Я слышу вдали вой сирен. Полиция уже едет. Мертвая девушка плавает в озере, равномерно покачиваясь на едва заметных волнах; волосы вихрятся и клубятся, подобно медленно струящемуся дыму. Лодка уже движется к причалу – должно быть, рыбак вышел из ступора. Подняв взгляд, я вижу, что его лицо нездорово-красного цвета, предвещающего сердечный приступ, и он гребет с неистовой силой, а его жена прижалась к нему, и вид у нее почти такой же больной. Это просто люди, чей обычный, безопасный мир расступился у них под ногами, и теперь они падают куда-то во тьму. Туда, где живу я.
Я вижу на холме в отдалении маячки полицейской машины, мчащейся к озеру со стороны Нортона.
Пишу Авессалому:
Уже неважно. Меня вот-вот арестуют.
Проходит целая вечность, прежде чем приходит его ответ – об этом уведомляет резкая вибрация телефона, похожая на жужжание злой осы, готовой укусить.
Черт. Это сделала ты?
Он должен был спросить. Все должны будут об этом спросить.

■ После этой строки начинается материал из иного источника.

-- ==== Sys2Proof/Machine/Service.lean ====
section
/-! DEFINITION. Service.lean: STATUS_GET, SERVICE_ENTER and REST_ENTER (R389, R394, R500, R526). -/

namespace Sys2Proof.Machine

/-- ALARM of MBX_STAT (R371). -/
def State.alarmBit (s : State) (fn : Nat) : Bool := !(s.viewAlarms fn).isEmpty || (fn == 0 && s.alert)

/-- The status block of R394. -/
def State.statusBlock (s : State) (fn : Nat) : List Byte :=
  let p := s.part fn
  let word := s.inflight fn % 512 + boolNat s.hub.service * 2 ^ 9 + boolNat (s.alarmBit fn) * 2 ^ 10
  toLe 8 (s.hub.seq - 1) ++ toLe 4 word ++ toLe 4 p.ctxs.length ++ toLe 4 p.held.length ++ toLe 4 p.models.length
    ++ toLe 4 p.regions.length ++ toLe 4 ((p.session.map Session.handle).getD 0)
    ++ ((List.range 8).map fun k => toLe 4 (if k < s.slabCount then s.framesFree fn k else 0)).flatten

/-- STATUS_GET (R394). -/
def State.statusGet (s : State) (f : Flight) : State :=
  let a := f.arg 0 8
  let n := f.arg 8 4
  if !bufOk a n || n < 64 then s.failCmd f .argRange
  else s.okCmd f 0 [{ addr := a, len := n, bytes := s.statusBlock f.fn, index := 1, epoch := true }]

/-- Every command accepted before `seq` has completed. -/
def State.earlierDone (s : State) (seq : Nat) : Bool := !s.flights.any fun g => decide (g.seq < seq)

/-- SERVICE_MODE_SWITCH: the wait of SERVICE_ENTER has ended (R191, R487, R526). -/
def serviceModeSwitch (s : State) : State :=
  match s.flights.find? fun f => decide (f.cmd = .serviceEnter) && decide (f.phase = .busy) with
  | none => s
  | some f =>
    if !(s.running && s.earlierDone f.seq) then s else
    let s1 := (s.setHub { s.hub with service := true }).setTalus
      { s.talus with armed := s.talus.armed.filter fun a => a.point == 0x0501 }
    s1.okCmd f

/-- REST_ENTER (R389, R500). -/
def State.restEnter (s : State) (f : Flight) : State :=
  if s.flights.any fun g => g.seq != f.seq then s.failCmd f .notIdle else s.okCmd f

def execServiceModeSwitch (s : State) : Host.Outcome State Fault Refusal := .next (serviceModeSwitch s)

end Sys2Proof.Machine
end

Я пишу в ответ: «Нет», – и снова выключаю телефон. Лодка с силой ударяется о причал, едва не проламывая борт, и я бросаю рыбаку канат. Он задевает его жену – я совершенно не намеревалась этого делать, – но та, похоже, даже не замечает.

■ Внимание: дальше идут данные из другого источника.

/-- The command does its work (R389). -/
def State.perform (s : State) (f : Flight) : State :=
  match f.cmd with
  | .statusGet => s.statusGet f
  | .serviceEnter => s.serviceEnter f
  | .restEnter => s.restEnter f
  | .partCreate => partCreate s f
  | .partDestroy => partDestroy s f
  | .partSet => partSet s f
  | .ctxCreate => ctxCreate s f
  | .ctxDestroy => ctxDestroy s f
  | .ctxSave => ctxSave s f
  | .ctxRestore => ctxRestore s f
  | .modelLoad => modelLoad s f
  | .modelDrop => modelDrop s f
  | .modelPin => modelPin s f
  | .modelUnpin => modelUnpin s f
  | .quarryStat => quarryStat s f
  | .regionCreate => regionCreate s f
  | .regionDestroy => regionDestroy s f
  | .regionMap => regionMap s f
  | .regionUnmap => regionUnmap s f
  | .progLoad => progLoad s f
  | .runPassage => runPassage s f
  | .fetch => fetch s f
  | .resultDrop => resultDrop s f
  | .groupCreate => groupCreate s f
  | .groupDestroy => groupDestroy s f
  | .copy => copy s f
  | .fill => fill s f
  | .codecOpen => codecOpen s f
  | .codecClose => codecClose s f
  | .codecEncode => codecEncode s f
  | .codecDecode => codecDecode s f
  | .attest => attest s f
  | .sessionOpen => sessionOpen s f
  | .sessionClose => sessionClose s f
  | .signerAdd => signerAdd s f
  | .signerRemove => signerRemove s f
  | .debugUnlock => debugUnlock s f
  | .ringSet => s.ringSet f
  | .alarmAck => s.alarmAck f
  | .inject => s.inject f
  | .injectClear => s.injectClear f

/-- The command reads host memory by pointer (R347, R359). -/
def Flight.readsHost (f : Flight) : Bool :=
  match f.cmd with
  | .modelLoad | .codecOpen | .sessionOpen | .signerAdd | .debugUnlock => true
  | .codecDecode => f.arg 16 4 != 0
  | .progLoad => f.arg 2 1 == 0
  | .runPassage => f.arg 3 1 != 0
  | .copy => spaceOf (f.arg 0 8) == 5
  | .ctxRestore => bitOf (f.arg 8 8) 63
  | _ => false

/-- The command with its arguments in plaintext does its work, or waits until its function may send requests (R340,
R347). -/
def State.proceed (s : State) (f : Flight) : State :=
  if f.readsHost && !(s.fn f.fn).masters then s.modFlight f.seq fun g => { g with phase := .bme } else s.perform f

/-- A command starts (R378, R460). -/
def State.start (s : State) (f : Flight) : State :=
  match (s.part f.fn).session with
  | none => s.proceed f
  | some k =>
    match k.openArgs f with
    | .error e => s.failCmd f e
    | .ok (c, args) =>
      let g := { f with args := args, ctr := c, prot := true }
      let s1 := (s.modPart f.fn fun q => { q with session := some { k with used := c :: k.used } }).modFlight f.seq fun _ => g
      if !f.cmd.argsClean args then s1.failCmd g .rsvdSet
      else match f.cmd.barred f.fn s.hub.acceptService args with
        | some e => s1.failCmd g e
        | none => s1.proceed g

/-- What an accepted command waits for before it starts: ORDERED (R382), a SESSION_OPEN before it (R456), an earlier
RUN_PASSAGE that has not started (R79). -/
def State.held (s : State) (f : Flight) : Bool :=
  s.flights.any fun g => g.fn == f.fn && decide (g.seq < f.seq) &&
    (f.ordered || decide (g.cmd = .sessionOpen)
      || (decide (f.cmd = .runPassage) && decide (g.cmd = .runPassage) && (decide (g.phase = .ordered) || decide (g.phase = .bme))))

def State.tryStart (s : State) (f : Flight) : State := if s.held f then s else s.start f

/-- The Steward takes an owned slot whose OPCODE is a command's (R376). -/
def State.accept (s : State) (fn : Nat) (c : Cmd) (b : Slot) : State :=
  match s.refuses fn c b with
  | some e => s.setSlot fn { b with state := .refused, status := e }
  | none =>
    let (seq, s1) := s.takeSeq
    let f := flightOf fn seq c b
    let s2 := (s1.setSlot fn { b with state := .accepted, status := .ok, seq := seq }).setFlights (s1.flights ++ [f])
    let s3 := if c = .serviceEnter then s2.setHub { s2.hub with acceptService := true } else s2
    s3.tryStart f

/-- The Steward takes an owned slot (R376). -/
def State.take (s : State) (fn k : Nat) : State :=
  let b := (s.fn fn).slot k
  if b.state ≠ .owned then s else
  match Cmd.ofCode b.opcode with
  | some c => s.accept fn c b
  | none => s.setSlot fn { b with state := .refused, status := .opcode }

/-- A seal of slot k takes it (R375): at once, or after a wake (R377, R502), or never while the module is stopped. -/
def State.sealSlot (s : State) (fn k : Nat) : State :=
  let s1 := s.setSlot fn { (s.fn fn).slot k with state := .owned }
  if s1.hub.stop.isSome then s1
  else if s1.hub.rest ≠ .awake then s1.wake
  else s1.take fn k

/-- The seal write of a slot that holds this command (R375). -/
def sealRow (c : Cmd) (fn k : Nat) (s : State) : State :=
  let b := (s.fn fn).slot k
  if s.barOpen fn && decide (k < 256) && decide (b.state ≠ .owned) && b.opcode == c.code then s.sealSlot fn k else s

/-- The seal write of a slot whose OPCODE names no command (R376). -/
def sealUnknown (fn k : Nat) (s : State) : State :=
  let b := (s.fn fn).slot k
  if s.barOpen fn && decide (k < 256) && decide (b.state ≠ .owned) && (Cmd.ofCode b.opcode).isNone then s.sealSlot fn k else s

/-- REST_WAKE_END (R502): work is accepted again, the waiting slots in function and slot order. -/
def restWakeEnd (s : State) : State :=
  if s.running && decide (s.hub.rest = .waking) then
    let s1 := s.setHub { s.hub with rest := .awake }
    (List.range 16).foldl (fun s i =>
      let own := ((s.fn i).slots.filter fun b => decide (b.state = .owned)).map Slot.idx
      (sortBy id own).foldl (fun s k => s.take i k) s) s1
  else s

/-- ORDERED_START (R382): a held command starts once nothing holds it. -/
def orderedStart (fn seq : Nat) (s : State) : State :=
  match s.flight? seq with
  | some f =>
    if s.running && f.fn == fn && decide (f.phase = .ordered) && decide (s.hub.rest = .awake) then s.tryStart f else s
  | none => s

/-! ## Completion -/

/-- A busy command whose wait has ended without an event of its own gets its outcome. -/
def State.settle (s : State) (f : Flight) : State :=
  if f.phase ≠ .busy then s else
  let ok : State → State := fun s => s.modFlight f.seq fun g => { g with phase := .done, status := .ok }
  match f.cmd with
  | .ctxCreate =>
    if (s.part f.fn).outDone f.waits then ok (s.modCtx f.fn f.value fun c => { c with switching := .none }) else s
  | .partSet => if s.windowClosed (f.arg 0 1) then ok s else s
  | .sessionOpen => if s.windowClosed f.fn then s.sessionReady f else s
  | .regionUnmap | .regionDestroy => if s.unmapReady f then ok (s.unmapEnd f) else s
  | _ => s

/-- Final STATUS of a record (R23, R24, R379). -/
def Flight.final (f : Flight) : St := finalStatus f.status f.flags

/-- Bytes 12 to 39 of a record (R379). -/
def Flight.body (f : Flight) : List Byte :=
  toLe 2 f.final.code ++ toLe 2 f.cmd.code ++ toLe 4 f.flags ++ toLe 4 f.detail0 ++ toLe 4 f.detail1 ++ toLe 4 0
    ++ toLe 8 f.value

/-- The completion record (R379, R381, R462). -/
def State.record (s : State) (f : Flight) (phase : Bool) : List Byte :=
  let head := toLe 8 f.seq ++ toLe 4 f.tag
  let mid := match f.prot, (s.part f.fn).session with
    | true, some k =>
      let (ct, tag) := Config.gcmSeal k.kOut (gcmNonce f.ctr 127 1 0) (gcmAad f.fn f.cmd.code 127 0 28 true ++ head) f.body
      bytesAt ct 0 28 ++ bytesAt tag 0 16
    | _, _ => f.body ++ List.replicate 16 0
  head ++ mid ++ List.replicate 7 0 ++ [if phase then 0x80 else 0]

/-- Where the next record of a function goes, and its PHASE (R381). -/
def Fn.nextRecord (g : Fn) : Nat × Bool :=
  let n := 2 ^ g.log2n
  (g.cqAddr * 64 + 64 * (g.written % n), g.written / n % 2 == 0)

/-- A function counts one more record and sends the interrupt that the command asked for (R381). -/
def State.recordEnd (s : State) (f : Flight) : State :=
  let s1 := s.modFn f.fn fun g => { g with tail := (g.tail + 1) % 2 ^ 17, written := g.written + 1 }
  let s2 := if f.irq then s1.sendMsix f.fn f.vector else s1
  s2.setFlights (s2.flights.filter fun g => g.seq != f.seq)

/-- A command whose record is visible has this effect (R500). -/
def State.afterRecord (s : State) (f : Flight) : State :=
  if f.cmd = .restEnter && decide (f.status = .ok) then s.setHub { s.hub with rest := .entering } else s

/-- Result bytes, then the epoch word (R384). -/
def State.writeOut (s : State) (f : Flight) (o : OutBuf) : State :=
  let s1 := s.stewardWrite f.fn o.addr (outBytes s f f.cmd.code o)
  if o.epoch then s1.stewardWrite f.fn (o.addr + epochOfs f o) (toLe 8 f.seq) else s1

/-- A result that could not be written: what was held stays held, what the run held goes (R378, R387), and a session does not
open (R456). -/
def State.restoreHeld (s : State) (f : Flight) : State :=
  match f.cmd with
  | .fetch => s.modPart f.fn fun q =>
    { q with held := q.held ++ f.outs.map fun o => { handle := f.arg 0 8, slab := nth f.waits 0, bytes := o.bytes } }
  | .runPassage => s.modPart f.fn fun q => { q with held := q.held.filter fun x => x.handle / 16 != f.seq }
  | .sessionOpen => s.modPart f.fn fun q => { q with session := none }
  | _ => s

/-- The outcome of a command with result buffers once it reaches host memory (R359, R363). -/
def State.resultFails (s : State) (f : Flight) : State × Option St :=
  if f.outs = [] then (s, none) else s.hostOpen f

/-- The status block is the one of the moment it is written (R394). -/
def State.outsNow (s : State) (f : Flight) : Flight :=
  if f.cmd = .statusGet then
    { f with outs := f.outs.map fun o => { o with bytes := s.statusBlock f.fn } }
  else f

/-- The result buffers of a command are written, or it fails for want of host memory (R359, R363, R378, R384). -/
def State.results (s : State) (f : Flight) : State × Flight :=
  match s.resultFails f with
  | (s1, some e) => (s1.restoreHeld f, f.failed e)
  | (s1, none) =>
    let g := s1.outsNow f
    (g.outs.foldl (fun s o => s.writeOut g o) s1, g)

/-- The write of a completion record (R381). Where its translation is refused, as announced or by injection 0x0702, the
record is not written (R546). -/
def State.putCompletion (s : State) (f : Flight) (refused : Bool) : State :=
  let (a, phase) := (s.fn f.fn).nextRecord
  let (inj, s1) := s.atsInjected f.fn
  if refused || inj then s1.recordRefused 0 a inj else s1.stewardWrite f.fn a (s1.record f phase)

/-- Result buffers, record, interrupt (R381, R384). -/
def State.complete (s : State) (f : Flight) (refused : Bool := false) : State :=
  let (s1, g) := s.results f
  ((s1.putCompletion g refused).recordEnd g).afterRecord g

/-- A command of a function that has its outcome, or gets it now, completes; `refused`: the host refuses to translate its
record's write (R546). -/
def State.completeSeq (s : State) (fn seq : Nat) (refused : Bool) : State :=
  match s.flight? seq with
  | none => s
  | some f =>
    if f.fn != fn then s else
    let s1 := s.settle f
    match s1.flight? seq with
    | some g => if g.phase = .done then s1.complete g refused else s1
    | none => s1

/-- COMMAND_COMPLETION (R381): the outcome is decided, and the function may send the record out (R340, R347). -/
def commandCompletion (fn seq : Nat) (s : State) : State :=
  if s.running && (s.fn fn).masters then s.completeSeq fn seq false else s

Чувствую спиной еще чей-то взгляд и поворачиваю голову.
Сэм Кейд стоит на своем крыльце – нас разделяет расстояние, равное примерно длине двух футбольных полей. На нем клетчатый черно-красный купальный халат и шлепанцы; Сэм неотрывно смотрит на меня. На ошеломленную чету из лодки. Я чувствую, как его внимание смещается на труп в озере, потом снова на меня.
Я не отвожу взгляд. Сэм тоже.
Затем он поворачивается и уходит в дом.
Я помогаю выбраться из лодки сначала женщине, потом ее мужу, усаживаю их на ближайшую скамью и бегу в дом за теплыми пледами. Я как раз накидываю эти пледы на плечи обоим, когда первая полицейская машина резко тормозит в нескольких футах от нас; маячок на крыше продолжает неистово мигать, но сирена уже умолкла. Позади этой машины останавливается угловатый седан, и я без малейшего удивления вижу, что за рулем сидит детектив Престер. Вид у него такой, словно он не спал вовсе.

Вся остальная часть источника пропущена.